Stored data
/-! ## queueReport -/

@[simp] theorem State.queueReport_pages (r : Report) : (s.queueReport r).pages = s.pages := rfl
@[simp] theorem State.queueReport_ready (r : Report) : (s.queueReport r).ready = s.ready := rfl
@[simp] theorem State.queueReport_active (r : Report) : (s.queueReport r).active = s.active := rfl
@[simp] theorem State.queueReport_noPage (r : Report) : (s.queueReport r).noPage = s.noPage := rfl
@[simp] theorem State.queueReport_keys (r : Report) : (s.queueReport r).keys = s.keys := rfl
@[simp] theorem State.queueReport_scan (r : Report) : (s.queueReport r).scan = s.scan := rfl
@[simp] theorem State.queueReport_interp (r : Report) : (s.queueReport r).interp = s.interp := rfl
@[simp] theorem State.queueReport_reports_taken (r : Report) : (s.queueReport r).reports.taken = s.reports.taken := rfl
@[simp] theorem State.queueReport_reports_padding (r : Report) : (s.queueReport r).reports.padding = s.reports.padding := rfl
@[simp] theorem State.queueReport_reports_notice (r : Report) : (s.queueReport r).reports.notice = s.reports.notice := rfl
@[simp] theorem State.queueReport_store (r : Report) : (s.queueReport r).store = s.store := rfl
@[simp] theorem State.queueReport_outputs (r : Report) : (s.queueReport r).outputs = s.outputs := rfl
@[simp] theorem State.queueReport_choices (r : Report) : (s.queueReport r).choices = s.choices := rfl
@[simp] theorem State.queueReport_pending (r : Report) : (s.queueReport r).pending = s.pending := rfl

/-! ## updSlot -/

@[simp] theorem State.updSlot_pages (n : SlotNum) (f : Slot → Slot) : (s.updSlot n f).pages = s.pages := rfl
@[simp] theorem State.updSlot_ready (n : SlotNum) (f : Slot → Slot) : (s.updSlot n f).ready = s.ready := rfl
@[simp] theorem State.updSlot_active (n : SlotNum) (f : Slot → Slot) : (s.updSlot n f).active = s.active := rfl
@[simp] theorem State.updSlot_noPage (n : SlotNum) (f : Slot → Slot) : (s.updSlot n f).noPage = s.noPage := rfl
@[simp] theorem State.updSlot_keys (n : SlotNum) (f : Slot → Slot) : (s.updSlot n f).keys = s.keys := rfl
@[simp] theorem State.updSlot_scan (n : SlotNum) (f : Slot → Slot) : (s.updSlot n f).scan = s.scan := rfl
@[simp] theorem State.updSlot_interp (n : SlotNum) (f : Slot → Slot) : (s.updSlot n f).interp = s.interp := rfl
@[simp] theorem State.updSlot_reports (n : SlotNum) (f : Slot → Slot) : (s.updSlot n f).reports = s.reports := rfl
@[simp] theorem State.updSlot_store_unit (n : SlotNum) (f : Slot → Slot) : (s.updSlot n f).store.unit = s.store.unit := rfl
@[simp] theorem State.updSlot_outputs (n : SlotNum) (f : Slot → Slot) : (s.updSlot n f).outputs = s.outputs := rfl
@[simp] theorem State.updSlot_choices (n : SlotNum) (f : Slot → Slot) : (s.updSlot n f).choices = s.choices := rfl
@[simp] theorem State.updSlot_pending (n : SlotNum) (f : Slot → Slot) : (s.updSlot n f).pending = s.pending := rfl

/-! ## updTxn -/

@[simp] theorem State.updTxn_pages (f : Transaction → Transaction) : (s.updTxn f).pages = s.pages := rfl
@[simp] theorem State.updTxn_ready (f : Transaction → Transaction) : (s.updTxn f).ready = s.ready := rfl
@[simp] theorem State.updTxn_active (f : Transaction → Transaction) : (s.updTxn f).active = s.active := rfl
@[simp] theorem State.updTxn_noPage (f : Transaction → Transaction) : (s.updTxn f).noPage = s.noPage := rfl
@[simp] theorem State.updTxn_keys (f : Transaction → Transaction) : (s.updTxn f).keys = s.keys := rfl
@[simp] theorem State.updTxn_scan (f : Transaction → Transaction) : (s.updTxn f).scan = s.scan := rfl
@[simp] theorem State.updTxn_interp_state (f : Transaction → Transaction) : (s.updTxn f).interp.state = s.interp.state := rfl
@[simp] theorem State.updTxn_interp_stalled (f : Transaction → Transaction) : (s.updTxn f).interp.stalled = s.interp.stalled := rfl
@[simp] theorem State.updTxn_interp_replyLimit (f : Transaction → Transaction) : (s.updTxn f).interp.replyLimit = s.interp.replyLimit := rfl
@[simp] theorem State.updTxn_interp_confirmWindow (f : Transaction → Transaction) : (s.updTxn f).interp.confirmWindow = s.interp.confirmWindow := rfl
@[simp] theorem State.updTxn_reports (f : Transaction → Transaction) : (s.updTxn f).reports = s.reports := rfl
@[simp] theorem State.updTxn_store (f : Transaction → Transaction) : (s.updTxn f).store = s.store := rfl
@[simp] theorem State.updTxn_outputs (f : Transaction → Transaction) : (s.updTxn f).outputs = s.outputs := rfl
@[simp] theorem State.updTxn_choices (f : Transaction → Transaction) : (s.updTxn f).choices = s.choices := rfl
@[simp] theorem State.updTxn_pending (f : Transaction → Transaction) : (s.updTxn f).pending = s.pending := rfl

/-! ## accept -/

@[simp] theorem State.accept_pages (t : Transaction) : (s.accept t).pages = s.pages := rfl
@[simp] theorem State.accept_ready (t : Transaction) : (s.accept t).ready = s.ready := rfl
@[simp] theorem State.accept_active (t : Transaction) : (s.accept t).active = s.active := rfl
@[simp] theorem State.accept_noPage (t : Transaction) : (s.accept t).noPage = s.noPage := rfl
@[simp] theorem State.accept_keys (t : Transaction) : (s.accept t).keys = s.keys := rfl
@[simp] theorem State.accept_scan (t : Transaction) : (s.accept t).scan = s.scan := rfl
@[simp] theorem State.accept_interp_stalled (t : Transaction) : (s.accept t).interp.stalled = s.interp.stalled := rfl
@[simp] theorem State.accept_interp_replyLimit (t : Transaction) : (s.accept t).interp.replyLimit = s.interp.replyLimit := rfl
@[simp] theorem State.accept_interp_confirmWindow (t : Transaction) : (s.accept t).interp.confirmWindow = s.interp.confirmWindow := rfl
@[simp] theorem State.accept_reports (t : Transaction) : (s.accept t).reports = s.reports := rfl
@[simp] theorem State.accept_store (t : Transaction) : (s.accept t).store = s.store := rfl
@[simp] theorem State.accept_outputs (t : Transaction) : (s.accept t).outputs = s.outputs := rfl
@[simp] theorem State.accept_choices (t : Transaction) : (s.accept t).choices = s.choices := rfl
@[simp] theorem State.accept_pending (t : Transaction) : (s.accept t).pending = s.pending := rfl

/-! ## openTransaction -/

@[simp] theorem State.openTransaction_pages : (s.openTransaction).pages = s.pages := rfl
@[simp] theorem State.openTransaction_ready : (s.openTransaction).ready = s.ready := rfl
@[simp] theorem State.openTransaction_active : (s.openTransaction).active = s.active := rfl
@[simp] theorem State.openTransaction_noPage : (s.openTransaction).noPage = s.noPage := rfl
@[simp] theorem State.openTransaction_keys : (s.openTransaction).keys = s.keys := rfl
@[simp] theorem State.openTransaction_scan : (s.openTransaction).scan = s.scan := rfl
@[simp] theorem State.openTransaction_interp_stalled : (s.openTransaction).interp.stalled = s.interp.stalled := rfl
@[simp] theorem State.openTransaction_interp_replyLimit : (s.openTransaction).interp.replyLimit = s.interp.replyLimit := rfl
@[simp] theorem State.openTransaction_interp_confirmWindow : (s.openTransaction).interp.confirmWindow = s.interp.confirmWindow := rfl
@[simp] theorem State.openTransaction_reports : (s.openTransaction).reports = s.reports := rfl
@[simp] theorem State.openTransaction_store : (s.openTransaction).store = s.store := rfl
@[simp] theorem State.openTransaction_outputs : (s.openTransaction).outputs = s.outputs := rfl
@[simp] theorem State.openTransaction_choices : (s.openTransaction).choices = s.choices := rfl
@[simp] theorem State.openTransaction_pending : (s.openTransaction).pending = s.pending := rfl

/-! ## What an update writes -/

@[simp] theorem State.dropKeys_keys_queue : s.dropKeys.keys.queue = [] := rfl
@[simp] theorem State.dropConfirm_scan_confirm : s.dropConfirm.scan.confirm = none := rfl
@[simp] theorem State.dropConfirm_scan_window : s.dropConfirm.scan.window = none := rfl
@[simp] theorem State.answerScan_scan_answers (a : ScanAnswer) :
    (s.answerScan a).scan.answers = s.scan.answers ++ a.bytes := rfl
@[simp] theorem State.queueReport_reports_queue (r : Report) :
    (s.queueReport r).reports.queue = s.reports.queue ++ [r] := rfl
@[simp] theorem State.updTxn_interp_txn (f : Transaction → Transaction) :
    (s.updTxn f).interp.txn = s.interp.txn.map f := rfl
@[simp] theorem State.accept_interp_txn (t : Transaction) : (s.accept t).interp.txn = some t := rfl
@[simp] theorem State.accept_interp_state (t : Transaction) : (s.accept t).interp.state = .orders := rfl
@[simp] theorem State.openTransaction_interp_txn : s.openTransaction.interp.txn = some .opened := rfl
@[simp] theorem State.openTransaction_interp_state : s.openTransaction.interp.state = .header := rfl

/-! ## Pages -/

@[simp] theorem State.page_setPage_self (p : PageNum) (g : Page) : (s.setPage p g).page p = g := by
  simp [State.page, State.setPage]

theorem State.page_setPage_ne (p q : PageNum) (g : Page) (h : p ≠ q) : (s.setPage p g).page q = s.page q := by
  have h : p.val ≠ q.val := fun e => h (Fin.ext e)
  simp [State.page, State.setPage, Vector.getElem_set_ne, h]

theorem State.page_setPage (p q : PageNum) (g : Page) :
    (s.setPage p g).page q = if q = p then g else s.page q := by
  by_cases h : q = p
  · subst h; simp
  · simp [h, State.page_setPage_ne s p q g (Ne.symm h)]

@[simp] theorem State.page_updPage_self (p : PageNum) (f : Page → Page) : (s.updPage p f).page p = f (s.page p) := by
  simp [State.updPage]

theorem State.page_updPage (p q : PageNum) (f : Page → Page) :
    (s.updPage p f).page q = if q = p then f (s.page p) else s.page q := by
  simp [State.updPage, State.page_setPage]

@[simp] theorem State.page_dropKeys (q : PageNum) : (s.dropKeys).page q = s.page q := rfl
@[simp] theorem State.page_dropConfirm (q : PageNum) : (s.dropConfirm).page q = s.page q := rfl
@[simp] theorem State.page_answerScan (a : ScanAnswer) (q : PageNum) : (s.answerScan a).page q = s.page q := rfl
@[simp] theorem State.page_queueReport (r : Report) (q : PageNum) : (s.queueReport r).page q = s.page q := rfl
@[simp] theorem State.page_updSlot (n : SlotNum) (f : Slot → Slot) (q : PageNum) : (s.updSlot n f).page q = s.page q := rfl
@[simp] theorem State.page_updTxn (f : Transaction → Transaction) (q : PageNum) : (s.updTxn f).page q = s.page q := rfl
@[simp] theorem State.page_accept (t : Transaction) (q : PageNum) : (s.accept t).page q = s.page q := rfl
@[simp] theorem State.page_openTransaction (q : PageNum) : (s.openTransaction).page q = s.page q := rfl

/-! ## Slots -/

@[simp] theorem State.slot_updSlot_self (n : SlotNum) (f : Slot → Slot) : (s.updSlot n f).slot n = f (s.slot n) := by
  simp [State.slot, State.updSlot]

theorem State.slot_updSlot (n m : SlotNum) (f : Slot → Slot) :
    (s.updSlot n f).slot m = if m = n then f (s.slot n) else s.slot m := by
  by_cases h : m = n
  · subst h; simp
  · have h2 : n.val ≠ m.val := fun e => h (Fin.ext e.symm)
    simp [State.slot, State.updSlot, Vector.getElem_set_ne, h, h2]

@[simp] theorem State.slot_updPage (p : PageNum) (f : Page → Page) (n : SlotNum) : (s.updPage p f).slot n = s.slot n := rfl
@[simp] theorem State.slot_setPage (p : PageNum) (g : Page) (n : SlotNum) : (s.setPage p g).slot n = s.slot n := rfl

end Sys2Proof.Machine
end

- EXERCISE INSTRUCTIONS
Filter the records above and copy every line that contains the word "symm".

- PROBLEM SOLUTION
  · simp [h, State.page_setPage_ne s p q g (Ne.symm h)]
  · have h2 : n.val ≠ m.val := fun e => h (Fin.ext e.symm)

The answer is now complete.